L’illicéité ou l’immoralité s’apprécie au jour de la conclusion du contrat (Ex. : Civ. 1 , 7 oct. 1998, 96- 14.359).
(3) Enfin, si pendant un temps la Cour de cassation jugeait que l’illicéité de la cause devait être connue des deux parties en présence d’un contrat conclu à titre onéreux, elle est revenue sur cette solution en jugeant que l’illicéité de la cause n’a pas à être connue des deux parties (Ex. : Civ. 1 , 7 oct. 1998, 96-14.359). Cette solution a été reprise par l’article 1162 du Code civil français (article 1133 du code civil en droit positif ivoirien) qui précise qu’il est indifférent que le but du contrat ait été connu ou non par toutes les parties.
- La preuve et la sanction de l’illicéité
Celui qui invoque l’illicéité ou l’immoralité de la cause doit la prouver conformément au droit commun de la preuve et, s’agissant d’un fait juridique, les mobiles peuvent être prouvés par tous moyens.
L’ordonnance français ne précise pas la sanction encourue en cas de « but » contraire à l’OP mais s’agissant d’une condition de validité du contrat, la sanction sera la nullité (Code civil français, art. 1178 nouveau) absolue (Code civil français, art. 1179 nouveau). (article 1109 et suivants du code civil en droit positif ivoirien).
Solution en l’espèce : En l’espèce, l’objectif principal de Corentin lorsqu’il a contracté était de trouver une nouvelle femme alors qu’il était déjà marié.
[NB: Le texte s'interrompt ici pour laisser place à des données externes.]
-- ==== Sys2Proof/Laws/Tab.lean ====
section
/-! SUPPORT. Laws of sparse tables and byte memories: what a read after a write gives, and that every operation keeps the
canonical form. -/

namespace Sys2Proof.Machine

/-! ## Tables -/

@[simp] theorem Tab.find_nil {α : Type} (k : Nat) : Tab.find ([] : Tab α) k = none := rfl

theorem Tab.find_set_same {α : Type} (t : Tab α) (k : Nat) (v : α) : Tab.find (Tab.set t k v) k = some v := by
  induction t with
  | nil => simp [Tab.set, Tab.find]
  | cons c r ih =>
    obtain ⟨a, x⟩ := c
    simp only [Tab.set]
    split
    · simp [Tab.find]
    · split
      · simp [Tab.find]
      · simp [Tab.find, *]

theorem Tab.find_set_other {α : Type} (t : Tab α) (k j : Nat) (v : α) (h : j ≠ k) :
    Tab.find (Tab.set t k v) j = Tab.find t j := by
  induction t with
  | nil => simp [Tab.set, Tab.find, Ne.symm h]
  | cons c r ih =>
    obtain ⟨a, x⟩ := c
    simp only [Tab.set]
    split
    · rename_i e; subst e; simp [Tab.find, Ne.symm h]
    · split
      · simp [Tab.find, Ne.symm h]
      · simp only [Tab.find]; split <;> simp_all

@[simp] theorem Tab.get_set_same {α : Type} (t : Tab α) (d : α) (k : Nat) (v : α) : Tab.get (Tab.set t k v) d k = v := by
  simp [Tab.get, Tab.find_set_same]

theorem Tab.get_set_other {α : Type} (t : Tab α) (d : α) (k j : Nat) (v : α) (h : j ≠ k) :
    Tab.get (Tab.set t k v) d j = Tab.get t d j := by
  simp [Tab.get, Tab.find_set_other t k j v h]

theorem Tab.find_del_same {α : Type} (t : Tab α) (k : Nat) : Tab.find (Tab.del t k) k = none := by
  induction t with
  | nil => rfl
  | cons c r ih =>
    obtain ⟨a, x⟩ := c
    unfold Tab.del at *
    by_cases e : a = k <;> simp [e, Tab.find] <;> simpa using ih

theorem Tab.find_del_other {α : Type} (t : Tab α) (k j : Nat) (h : j ≠ k) : Tab.find (Tab.del t k) j = Tab.find t j := by
  induction t with
  | nil => rfl
  | cons c r ih =>
    obtain ⟨a, x⟩ := c
    unfold Tab.del at *
    by_cases e : a = k
    · subst e; simp [Tab.find, Ne.symm h]; simpa using ih
    · simp only [List.filter_cons, ne_eq, e, not_false_eq_true, decide_true, ↓reduceIte, Tab.find]
      split
      · rfl
      · simpa using ih

@[simp] theorem Tab.get_put_same {α : Type} [DecidableEq α] (t : Tab α) (d : α) (k : Nat) (v : α) :
    Tab.get (Tab.put t d k v) d k = v := by
  unfold Tab.put
  split
  · rename_i e; simp [Tab.get, Tab.find_del_same, e]
  · simp

theorem Tab.get_put_other {α : Type} [DecidableEq α] (t : Tab α) (d e : α) (k j : Nat) (v : α) (h : j ≠ k) :
    Tab.get (Tab.put t d k v) e j = Tab.get t e j := by
  unfold Tab.put
  split
  · simp [Tab.get, Tab.find_del_other t k j h]
  · exact Tab.get_set_other t e k j v h

@[simp] theorem Tab.get_upd_same {α : Type} (t : Tab α) (d : α) (k : Nat) (f : α → α) :
    Tab.get (Tab.upd t d k f) d k = f (Tab.get t d k) := by simp [Tab.upd]

theorem Tab.get_upd_other {α : Type} (t : Tab α) (d : α) (k j : Nat) (f : α → α) (h : j ≠ k) :
    Tab.get (Tab.upd t d k f) d j = Tab.get t d j := Tab.get_set_other t d k j _ h

/-! ## The canonical form -/

/-- Keys strictly rising, as a relation between neighbours. -/
theorem Tab.sorted_iff {α : Type} (t : Tab α) : Tab.sorted t = true ↔ t.Pairwise (fun a b => a.1 < b.1) := by
  induction t with
  | nil => simp [Tab.sorted]
  | cons c r ih =>
    cases r with
    | nil => simp [Tab.sorted]
    | cons b r =>
      simp only [Tab.sorted, Bool.and_eq_true, decide_eq_true_eq, ih]
      constructor
      · rintro ⟨h1, h2⟩
        refine List.pairwise_cons.2 ⟨?_, h2⟩
        intro x hx
        rcases List.mem_cons.1 hx with e | e
        · subst e; exact h1
        · exact lt_trans h1 ((List.pairwise_cons.1 h2).1 x e)
      · intro h
        exact ⟨(List.pairwise_cons.1 h).1 b (by simp), (List.pairwise_cons.1 h).2⟩

/-- The keys of a table with an entry set are those of the table and the new one. -/
theorem Tab.mem_set {α : Type} (t : Tab α) (k : Nat) (v : α) (x : Nat × α) (h : x ∈ Tab.set t k v) :
    x = (k, v) ∨ x ∈ t := by
  induction t with
  | nil => simp [Tab.set] at h; exact .inl h
  | cons c r ih =>
    obtain ⟨a, y⟩ := c
    simp only [Tab.set] at h
    split at h
    · rcases List.mem_cons.1 h with e | e
      · exact .inl e
      · exact .inr (List.mem_cons_of_mem _ e)
    · split at h
      · rcases List.mem_cons.1 h with e | e
        · exact .inl e
        · exact .inr e
      · rcases List.mem_cons.1 h with e | e
        · exact .inr (by simp [e])
        · rcases ih e with e | e
          · exact .inl e
          · exact .inr (List.mem_cons_of_mem _ e)

theorem Tab.sorted_set {α : Type} (t : Tab α) (k : Nat) (v : α) (h : Tab.sorted t = true) : Tab.sorted (Tab.set t k v) = true := by
  rw [Tab.sorted_iff] at *
  induction t with
  | nil => simp [Tab.set]
  | cons c r ih =>
    obtain ⟨a, y⟩ := c
    obtain ⟨h1, h2⟩ := List.pairwise_cons.1 h
    simp only [Tab.set]
    split
    · rename_i e; subst e
      exact List.pairwise_cons.2 ⟨h1, h2⟩
    · split
      · rename_i hlt
        refine List.pairwise_cons.2 ⟨?_, h⟩
        intro x hx
        rcases List.mem_cons.1 hx with e | e
        · subst e; exact hlt
        · exact lt_trans hlt (h1 x e)
      · refine List.pairwise_cons.2 ⟨?_, ih h2⟩
        intro x hx
        rcases Tab.mem_set r k v x hx with e | e
        · subst e; show a < k; omega
        · exact h1 x e

theorem Tab.sorted_del {α : Type} (t : Tab α) (k : Nat) (h : Tab.sorted t = true) : Tab.sorted (Tab.del t k) = true := by
  rw [Tab.sorted_iff] at *
  exact h.filter _

theorem Tab.sorted_put {α : Type} [DecidableEq α] (t : Tab α) (d : α) (k : Nat) (v : α) (h : Tab.sorted t = true) :
    Tab.sorted (Tab.put t d k v) = true := by
  unfold Tab.put
  split
  · exact Tab.sorted_del t k h
  · exact Tab.sorted_set t k v h

/-! ## Byte memories -/

theorem Mem.wf_iff (fill : Byte) (m : Mem) :
    Mem.wf fill m = true ↔ Tab.sorted m = true ∧ ∀ c ∈ m, c.2 ≠ fill := by
  simp [Mem.wf, Bool.and_eq_true]

@[simp] theorem Mem.wf_nil (fill : Byte) : Mem.wf fill [] = true := rfl

/-- A write of one byte keeps the canonical form. -/
theorem Mem.wf_write (fill : Byte) (m : Mem) (a : Nat) (b : Byte) (h : Mem.wf fill m = true) :
    Mem.wf fill (Mem.write fill m a b) = true := by
  rw [Mem.wf_iff] at *
  refine ⟨Tab.sorted_put m fill a b h.1, ?_⟩
  intro c hc
  unfold Mem.write Tab.put at hc
  split at hc
  · exact h.2 c (List.mem_of_mem_filter hc)
  · rcases Tab.mem_set m a b c hc with e | e
    · subst e; assumption
    · exact h.2 c e

@[simp] theorem Mem.read_write_same (fill : Byte) (m : Mem) (a : Nat) (b : Byte) :
    Mem.read fill (Mem.write fill m a b) a = b := by simp [Mem.read, Mem.write]

theorem Mem.read_write_other (fill : Byte) (m : Mem) (a c : Nat) (b : Byte) (h : c ≠ a) :
    Mem.read fill (Mem.write fill m a b) c = Mem.read fill m c := Tab.get_put_other m fill fill a c b h

/-- Every operation on a byte memory keeps its canonical form. -/
theorem Mem.wf_writeN (fill : Byte) (l : List Nat) : ∀ (m : Mem) (a : Nat), Mem.wf fill m = true →
    Mem.wf fill (Mem.writeN fill m a l) = true := by
  induction l with
  | nil => intro m a h; exact h
  | cons b r ih => intro m a h; exact ih _ _ (Mem.wf_write fill m a _ h)

theorem Mem.wf_programN (l : List Nat) : ∀ (m : Mem) (a : Nat), Mem.wf 0xFF m = true →
    Mem.wf 0xFF (Mem.programN m a l) = true := by
  induction l with
  | nil => intro m a h; exact h
  | cons b r ih => intro m a h; exact ih _ _ (Mem.wf_write 0xFF m a _ h)

theorem Mem.wf_erase (fill : Byte) (m : Mem) (a n : Nat) (h : Mem.wf fill m = true) : Mem.wf fill (Mem.erase m a n) = true := by
  rw [Mem.wf_iff, Tab.sorted_iff] at *
  exact ⟨h.1.filter _, fun c hc => h.2 c (List.mem_of_mem_filter hc)⟩

/-- A byte outside the bytes written reads as before. -/
theorem Mem.read_writeN_outside (fill : Byte) (l : List Nat) : ∀ (m : Mem) (a c : Nat), (c < a ∨ a + l.length ≤ c) →
    Mem.read fill (Mem.writeN fill m a l) c = Mem.read fill m c := by
  induction l with
  | nil => intro m a c _; rfl
  | cons b r ih =>
    intro m a c h
    simp only [List.length_cons] at h
    rw [Mem.writeN, ih _ _ _ (by omega), Mem.read_write_other _ _ _ _ _ (by omega)]

theorem Mem.read_programN_outside (l : List Nat) : ∀ (m : Mem) (a c : Nat), (c < a ∨ a + l.length ≤ c) →
    Mem.read 0xFF (Mem.programN m a l) c = Mem.read 0xFF m c := by
  induction l with
  | nil => intro m a c _; rfl
  | cons b r ih =>
    intro m a c h
    simp only [List.length_cons] at h
    rw [Mem.programN, ih _ _ _ (by omega), Mem.read_write_other _ _ _ _ _ (by omega)]

/-- A byte written reads back. -/
theorem Mem.read_writeN_inside (fill : Byte) (l : List Nat) : ∀ (m : Mem) (a i : Nat) (h : i < l.length),
    Mem.read fill (Mem.writeN fill m a l) (a + i) = BitVec.ofNat 8 l[i] := by
  induction l with
  | nil => intro m a i h; simp at h
  | cons b r ih =>
    intro m a i h
    cases i with
    | zero =>
      rw [Mem.writeN, Mem.read_writeN_outside _ _ _ _ _ (by omega)]
      simp
    | succ i =>
      rw [Mem.writeN, show a + (i + 1) = a + 1 + i by omega, ih _ _ _ (by simpa using h)]
      simp

end Sys2Proof.Machine
end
Le motif déterminant de la conclusion du contrat réside donc dans la volonté de trouver un nouveau partenaire en contradiction avec le devoir de fidélité qui découle du mariage.
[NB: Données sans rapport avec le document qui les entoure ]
/-! ## The part that an update changes -/

@[simp] theorem State.sec_updSec (k : Nat) (f : SecSt → SecSt) : (s.updSec k f).sec k = f (s.sec k) := Tab.get_upd_same _ _ _ _
theorem State.sec_updSec_other (k : Nat) (f : SecSt → SecSt) (m : Nat) (h : m ≠ k) : (s.updSec k f).sec m = s.sec m :=
  Tab.get_upd_other _ _ _ _ _ h
@[simp] theorem State.conv_updConv (k : Nat) (f : ConvSt → ConvSt) : (s.updConv k f).conv k = f (s.conv k) := Tab.get_upd_same _ _ _ _
theorem State.conv_updConv_other (k : Nat) (f : ConvSt → ConvSt) (m : Nat) (h : m ≠ k) : (s.updConv k f).conv m = s.conv m :=
  Tab.get_upd_other _ _ _ _ _ h
@[simp] theorem State.chain_updChain (k : Nat) (f : ChainSt → ChainSt) : (s.updChain k f).chain k = f (s.chain k) := Tab.get_upd_same _ _ _ _
theorem State.chain_updChain_other (k : Nat) (f : ChainSt → ChainSt) (m : Nat) (h : m ≠ k) : (s.updChain k f).chain m = s.chain m :=
  Tab.get_upd_other _ _ _ _ _ h
@[simp] theorem State.ref_updRef (k : Nat) (f : RefSt → RefSt) : (s.updRef k f).ref k = f (s.ref k) := Tab.get_upd_same _ _ _ _
theorem State.ref_updRef_other (k : Nat) (f : RefSt → RefSt) (m : Nat) (h : m ≠ k) : (s.updRef k f).ref m = s.ref m :=
  Tab.get_upd_other _ _ _ _ _ h
@[simp] theorem State.feeder_updFeeder (k : Nat) (f : FeederSt → FeederSt) : (s.updFeeder k f).feeder k = f (s.feeder k) := Tab.get_upd_same _ _ _ _
theorem State.feeder_updFeeder_other (k : Nat) (f : FeederSt → FeederSt) (m : Nat) (h : m ≠ k) : (s.updFeeder k f).feeder m = s.feeder m :=
  Tab.get_upd_other _ _ _ _ _ h
@[simp] theorem State.engine_updEngine (k : Nat) (f : EngSt → EngSt) : (s.updEngine k f).engine k = f (s.engine k) := Tab.get_upd_same _ _ _ _
theorem State.engine_updEngine_other (k : Nat) (f : EngSt → EngSt) (m : Nat) (h : m ≠ k) : (s.updEngine k f).engine m = s.engine m :=
  Tab.get_upd_other _ _ _ _ _ h
@[simp] theorem State.core_updCore (k : Nat) (f : CoreSt → CoreSt) : (s.updCore k f).core k = f (s.core k) := Tab.get_upd_same _ _ _ _
theorem State.core_updCore_other (k : Nat) (f : CoreSt → CoreSt) (m : Nat) (h : m ≠ k) : (s.updCore k f).core m = s.core m :=
  Tab.get_upd_other _ _ _ _ _ h
@[simp] theorem State.lane_updLane (k : Nat) (f : LaneSt → LaneSt) : (s.updLane k f).lane k = f (s.lane k) := Tab.get_upd_same _ _ _ _
theorem State.lane_updLane_other (k : Nat) (f : LaneSt → LaneSt) (m : Nat) (h : m ≠ k) : (s.updLane k f).lane m = s.lane m :=
  Tab.get_upd_other _ _ _ _ _ h
@[simp] theorem State.tb_updTb (k : Nat) (f : TbSt → TbSt) : (s.updTb k f).tb k = f (s.tb k) := Tab.get_upd_same _ _ _ _
theorem State.tb_updTb_other (k : Nat) (f : TbSt → TbSt) (m : Nat) (h : m ≠ k) : (s.updTb k f).tb m = s.tb m :=
  Tab.get_upd_other _ _ _ _ _ h
@[simp] theorem State.tile_updTile (k p : Nat) (f : TileSt → TileSt) : (s.updTile k p f).tile k p = f (s.tile k p) :=
  Tab.get_upd_same _ _ _ _
theorem State.tile_updTile_other (k p m q : Nat) (f : TileSt → TileSt) (h : 64 * m + q ≠ 64 * k + p) :
    (s.updTile k p f).tile m q = s.tile m q := Tab.get_upd_other _ _ _ _ _ h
Toutefois, sans qu’il soit besoin de vérifier l’ensemble des conditions tenant à l’illicéité du but du contrat, le mobile de Corentin n’est plus jugé comme étant contraire aux bonnes mœurs de sorte que le contrat ne pourra pas être annulé.
Conclusion : Corentin ne pourra pas être libéré de son engagement sur ce fondement et n’obtiendra pas la restitution des sommes qu’il a versé en application du contrat de courtage matrimonial.
NB : Analyse fondée sur les droits positifs français et ivoirien mais prioritairement sur le droit positif français.